Starting a business in the United States can be a life-changing endeavor. Whether you’re an entrepreneur with a unique idea or a seasoned business owner looking to expand, understanding the legal, financial, and online presence requirements is essential for success.

This comprehensive guide will walk you through every step, including how to create your website and establish a strong online presence to help grow your business.

1. Choose a Business Idea

Before you dive into the logistics of business creation, it’s essential to have a clear, viable business idea. Start by evaluating your interests, industry trends, and the needs of your target market. Consider:

  • Is there a demand for your product or service?
  • Who are your competitors, and how will you stand out?
  • What skills and expertise do you bring to the table?

Make sure your business idea is backed by keyword research to ensure there is enough demand in your niche.

2. Create a Business Plan

A well-thought-out business plan is essential for any new business. It helps clarify your vision, outline your goals, and secure funding. Include the following:

  • Executive Summary: A concise description of your business and its goals.
  • Market Analysis: Research on your target market, competitors, and potential customers.
  • Business Structure: Will you operate as a sole proprietorship, LLC, or corporation?
  • Marketing Strategy: Plan how you’ll promote your business and attract customers using digital marketing and any other type of effective marketing.

Traditional business plan format

You might prefer a traditional business plan format if you’re very detail-oriented, want a comprehensive plan, or plan to request financing from traditional sources.

When you write your business plan, you don’t have to stick to the exact business plan outline. Instead, use the sections that make the most sense for your business and your needs. Traditional business plans use some combination of these nine sections.

Executive summary

Briefly tell your reader what your company is and why it will be successful. Include your mission statement, your product or service, and basic information about your company’s leadership team, employees, and location. You should also include financial information and high-level growth plans if you plan to ask for financing.

Company description

Use your company description to provide detailed information about your company. Go into detail about the problems your business solves. Be specific, and list out the consumers, organization, or businesses your company plans to serve.

Explain the competitive advantages that will make your business a success. Are there experts on your team? Have you found the perfect location for your store? Your company description is the place to boast about your strengths.

Market analysis

You’ll need a good understanding of your industry outlook and target market. Competitive research will show you what other businesses are doing and what their strengths are. In your market research, look for trends and themes. What do successful competitors do? Why does it work? Can you do it better? Now’s the time to answer these questions.

Organization and management

Tell your reader how your company will be structured and who will run it.

Describe the legal structure of your business. State whether you have or intend to incorporate your business as a C or an S corporation, form a general or limited partnership, or if you’re a sole proprietor or limited liability company (LLC).
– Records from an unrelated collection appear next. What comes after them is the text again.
-- ==== Sys2Proof/Machine/Jbc.lean ====
section
/-!
DEFINITION. The Jaleranos band coding bitstream: units, bits, headers, the row decoder and its arithmetic (ch. 17).
-/
namespace Sys2Proof.Machine

/-! ## Units (R666-R670) -/

/-- Offset of the first start code at or after the front of a byte list. -/
def startCode : List Byte → Option Nat
  | a :: b :: c :: t =>
    if a = 0 && b = 0 && c = 1 then some 0 else (startCode (b :: c :: t)).map (· + 1)
  | _ => none

/-- A unit found in a byte list: bytes skipped before it, its code byte, its payload as written (the zero bytes of R668
left out), the bytes it takes from its start code up to the next one, and whether the next start code is there. -/
structure JbcUnit where
  skipped : Nat
  code : Nat
  raw : List Byte
  len : Nat
  closed : Bool
  deriving DecidableEq, Repr

/-- A byte list without its trailing zero bytes. -/
def dropZeros (l : List Byte) : List Byte := (l.reverse.dropWhile (· = 0)).reverse

/-- The first unit of a byte list (R666, R668). -/
def nextUnit (l : List Byte) : Option JbcUnit :=
  match startCode l with
  | none => none
  | some k =>
    match (l.drop (k + 3)) with
    | [] => none
    | code :: rest =>
      let stop := startCode rest
      let body := match stop with | some n => rest.take n | none => rest
      some { skipped := k, code := code.toNat, raw := dropZeros body,
             len := 4 + (if stop.isSome then body.length else (dropZeros body).length), closed := stop.isSome }

/-- The payload with emulation prevention removed, up to the first place where the written payload holds 00 00 followed
by 00, 01 or 02, and whether there is such a place (R669, R670; log entry 50). `z` counts the zero bytes just passed. -/
def unescape (z : Nat) : List Byte → List Byte × Bool
  | [] => ([], false)
  | b :: t =>
    if 2 ≤ z && b = 3 then unescape 0 t
    else if 2 ≤ z && b.toNat < 3 then ([], true)
    else
      let r := unescape (if b = 0 then z + 1 else 0) t
      (b :: r.1, r.2)

/-- Emulation prevention as the encoder writes it (R669). -/
def escape (z : Nat) : List Byte → List Byte
  | [] => []
  | b :: t =>
    if 2 ≤ z && b.toNat ≤ 3 then 3 :: b :: escape (if b = 0 then 1 else 0) t
    else b :: escape (if b = 0 then z + 1 else 0) t

/-- The bytes of a unit. -/
def unitBytes (code : Nat) (payload : List Byte) : List Byte := [0, 0, 1, BitVec.ofNat 8 code] ++ escape 0 payload

/-! ## Bits (R671-R675) -/

/-- Bits of a byte from the most significant. -/
def byteBits (b : Byte) : List Bool := (List.range 8).map (fun i => b.getLsbD (7 - i))

def bitsOf (l : List Byte) : List Bool := l.flatMap byteBits

/-- The number that bits spell, most significant first. -/
def bitNat (l : List Bool) : Nat := l.foldl (fun (n : Nat) (b : Bool) => 2 * n + b2n b) 0

/-- `n` bits of a number, most significant first. -/
def natBits (n v : Nat) : List Bool := (List.range n).map (fun i => v.testBit (n - 1 - i))

/-- Bytes of a bit list whose length is a multiple of 8. -/
def packBits : List Bool → List Byte
  | a :: b :: c :: d :: e :: f :: g :: h :: t => BitVec.ofNat 8 (bitNat [a, b, c, d, e, f, g, h]) :: packBits t
  | _ => []

/-- A payload from its bits, trailing bits added (R675). -/
def payloadOf (l : List Bool) : List Byte :=
  let n := l.length + 1
  packBits (l ++ true :: List.replicate (nextGrid 8 n - n) false)

/-- What is left of a payload is exactly trailing bits (R675). -/
def isTrailing : List Bool → Bool
  | true :: t => t.length < 8 && t.all (fun b => !b)
  | _ => false

/-- Reads a payload by `f`: the first error is the one that stands first in it, and a payload broken at some place is
error 1 there (R709). -/
def readPayload {α : Type} (f : List Byte → Except Nat α) (pl : List Byte × Bool) : Except Nat α :=
  match f pl.1 with
  | .ok x => if pl.2 then .error 1 else .ok x
  | .error e => .error (if pl.2 && e = 7 then 1 else e)

/-- u(n); the error code is that of R709. -/
def rdU (n : Nat) (l : List Bool) : Except Nat (Nat × List Bool) :=
  if l.length < n then .error 7 else .ok (bitNat (l.take n), l.drop n)

/-- Leading 0 bits, at most 17 counted. -/
def leadZeros : Nat → List Bool → Nat
  | 0, _ => 0
  | n + 1, false :: t => 1 + leadZeros n t
  | _ + 1, _ => 0

/-- ue (R672, R674). -/
def rdUe (l : List Bool) : Except Nat (Nat × List Bool) :=
  let n := leadZeros 17 l
  if 16 < n then .error 4
  else if l.length < 2 * n + 1 then .error 7
  else .ok (2 ^ n - 1 + bitNat ((l.drop (n + 1)).take n), l.drop (2 * n + 1))

/-- The signed value of a ue value (R673). -/
def seOf (k : Nat) : Int := if k % 2 = 1 then ((k + 1) / 2 : Nat) else -((k / 2 : Nat) : Int)

/-- se (R673). -/
def rdSe (l : List Bool) : Except Nat (Int × List Bool) := do
  let (k, l) ← rdUe l
  return (seOf k, l)

/-! ## Blocks (R693-R702) -/

/-- Scan index of each position, row by row (R693). -/
def scanTable : List Nat :=
  [0, 1, 5, 6, 14, 15, 27, 28, 2, 4, 7, 13, 16, 26, 29, 42, 3, 8, 12, 17, 25, 30, 41, 43, 9, 11, 18, 24, 31, 40, 44, 53] ++
  [10, 19, 23, 32, 39, 45, 52, 54, 20, 22, 33, 38, 46, 51, 55, 60, 21, 34, 37, 47, 50, 56, 59, 61, 35, 36, 48, 49, 57, 58, 62, 63]

/-- Position 8v + u of a scan index (R693). -/
def scanPos (s : Nat) : Nat := scanTable.idxOf s

/-- The run-level tokens of a block from scan index `s` (R696, R697). -/
def rdTokens : Nat → Nat → List Int → List Bool → Except Nat (List Int × List Bool)
  | 0, _, c, l => .ok (c, l)
  | fuel + 1, s, c, l => do
    let (k, l) ← rdUe l
    if k = 0 then return (c, l)
    let s := s + (k - 1)
    if 63 < s then throw 5
    let (m, l) ← rdUe l
    let (neg, l) ← rdU 1 l
    if 32767 < m + 1 then throw 5
    let v : Int := if neg = 1 then -((m + 1 : Nat) : Int) else ((m + 1 : Nat) : Int)
    let c := c.set (scanPos s) v
    if s = 63 then return (c, l)
    rdTokens fuel (s + 1) c l

/-- Q(q) (R699). -/
def quantScale (q : Nat) : Nat := ([32, 35, 38, 41, 45, 49, 54, 59].getD (q % 8) 0) * 2 ^ (q / 8)

/-- S of R700. -/
def scaleS (k : Nat) : Nat := [181, 195, 158, 195, 181, 195, 158, 195].getD k 0

/-- T[k][i] of R701, at 8k + i. -/
def basisT : List Int :=
  [8, 8, 8, 8, 8, 8, 8, 8, 10, 9, 6, 2, -2, -6, -9, -10, 12, 5, -5, -12, -12, -5, 5, 12, 9, -2, -10, -6, 6, 10, 2, -9] ++
  [8, -8, -8, 8, 8, -8, -8, 8, 6, -10, 2, 9, -9, -2, 10, -6, 5, -12, 12, -5, -5, 12, -12, 5, 2, -6, 9, -10, 10, -9, 6, -2]

/-- d[v][u] of a block (R700). -/
def dequant (q : Nat) (c : List Int) : List Int :=
  (List.range 64).map (fun i => c.getD i 0 * (quantScale q * scaleS (i / 8) * scaleS (i % 8) : Nat))

/-- The residual of a block, at 8y + x (R702). -/
def residual (q : Nat) (c : List Int) : List Int :=
  let d := dequant q c
  (List.range 64).map (fun i =>
    let sum := (List.range 64).foldl (fun (a : Int) (k : Nat) =>
      a + basisT.getD (8 * (k / 8) + i / 8) 0 * basisT.getD (8 * (k % 8) + i % 8) 0 * d.getD k 0) 0
    floorDiv (sum + 2 ^ 28) (2 ^ 29))

/-! ## Macroblocks and rows (R684-R692, R703, R704) -/

/-- A macroblock as decoded: an intra one or not, its vector, and the residual of each block (empty where there is none). -/
structure Mb where
  intra : Bool
  vx : Int
  vy : Int
  res : List (List Int)
  deriving DecidableEq, Repr

/-- Row state (R686), and what the row has shown so far. -/
structure RowSt where
  q : Int
  mvx : Int := 0
  mvy : Int := 0
  dc : List Int := [0, 0, 0]
  /-- Largest vector component; a CBP bit; a macroblock other than SKIP; a PRED block with a CBP bit and no coefficient. -/
  vmax : Nat := 0
  cbp : Bool := false
  notSkip : Bool := false
  empty : Bool := false
  /-- DQP of the macroblock under way, when it carries one; DQP and payload bits left of each macroblock, newest first. -/
  dq : Option Int := none
  steps : List (Option Int × Nat) := []
  deriving DecidableEq, Repr

/-- Parameters of a stream that rows need (R676). -/
structure JbcPar where
  depth : Nat
  planes : Nat
  w : Nat
  deriving DecidableEq, Repr

def JbcPar.bits (p : JbcPar) : Nat := if p.depth = 1 then 12 else 8
def JbcPar.nmb (p : JbcPar) : Nat := ceilDiv p.w 16

/-- The blocks of a macroblock in block order (R691, R694, R695). -/
def rdBlocks (intra : Bool) (cbp : Nat) (nblk : Nat) : Nat → Nat → RowSt → List (List Int) → List Bool →
    Except Nat (RowSt × List (List Int) × List Bool)
  | 0, _, s, acc, l => .ok (s, acc.reverse, l)
  | n + 1, b, s, acc, l => do
    let on := cbp.testBit (nblk - 1 - b)
    let p := b / 4
    let zero : List Int := List.replicate 64 0
    if intra then
      let (d, l) ← rdSe l
      let dc := s.dc.getD p 0 + d
      if dc < -32767 || 32767 < dc then throw 5
      let s := { s with dc := s.dc.set p dc }
      let (c, l) ← (if on then rdTokens 64 1 (zero.set 0 dc) l else .ok (zero.set 0 dc, l))
      rdBlocks intra cbp nblk n (b + 1) s (residual s.q.toNat c :: acc) l
    else if on then
      let (c, l) ← rdTokens 65 0 zero l
      rdBlocks intra cbp nblk n (b + 1) { s with empty := s.empty || c.all (· = 0) } (residual s.q.toNat c :: acc) l
    else rdBlocks intra cbp nblk n (b + 1) s ([] :: acc) l

/-- DQP (R690). -/
def rdDqp (s : RowSt) (l : List Bool) : Except Nat (RowSt × List Bool) := do
  let (d, l) ← rdSe l
  let q := s.q + d
  if q < 0 || 63 < q then throw 5
  return ({ s with q := q, dq := some d }, l)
Use an organizational chart to lay out who’s in charge of what in your company. Show how each person’s unique experience will contribute to the success of your venture. Consider including resumes and CVs of key members of your team.

Service or product line

Describe what you sell or what service you offer. Explain how it benefits your customers and what the product lifecycle looks like. Share your plans for intellectual property, like copyright or patent filings. If you’re doing research and development for your service or product, explain it in detail.

Marketing strategy

There’s no single way to approach a marketing strategy. Your strategy should evolve and change to fit your unique needs.

Your goal in this section is to describe how you’ll attract and retain customers. You’ll also describe how a sale will actually happen. You’ll refer to this section later when you make financial projections, so make sure to thoroughly describe your complete marketing and sales strategies.

Funding Request

If you’re asking for funding, this is where you’ll outline your funding requirements. Your goal is to clearly explain how much funding you’ll need over the next five years and what you’ll use it for.

Specify whether you want debt or equity, the terms you’d like applied, and the length of time your request will cover. Give a detailed description of how you’ll use your funds. Specify if you need funds to buy equipment or materials, pay salaries, or cover specific bills until revenue increases. Always include a description of your future strategic financial plans, like paying off debt or selling your business.

Financial projections

Supplement your funding request with financial projections. Your goal is to convince the reader that your business is stable and will be a financial success.

If your business is already established, include income statements, balance sheets, and cash flow statements for the last three to five years. If you have other collateral you could put against a loan, make sure to list it now.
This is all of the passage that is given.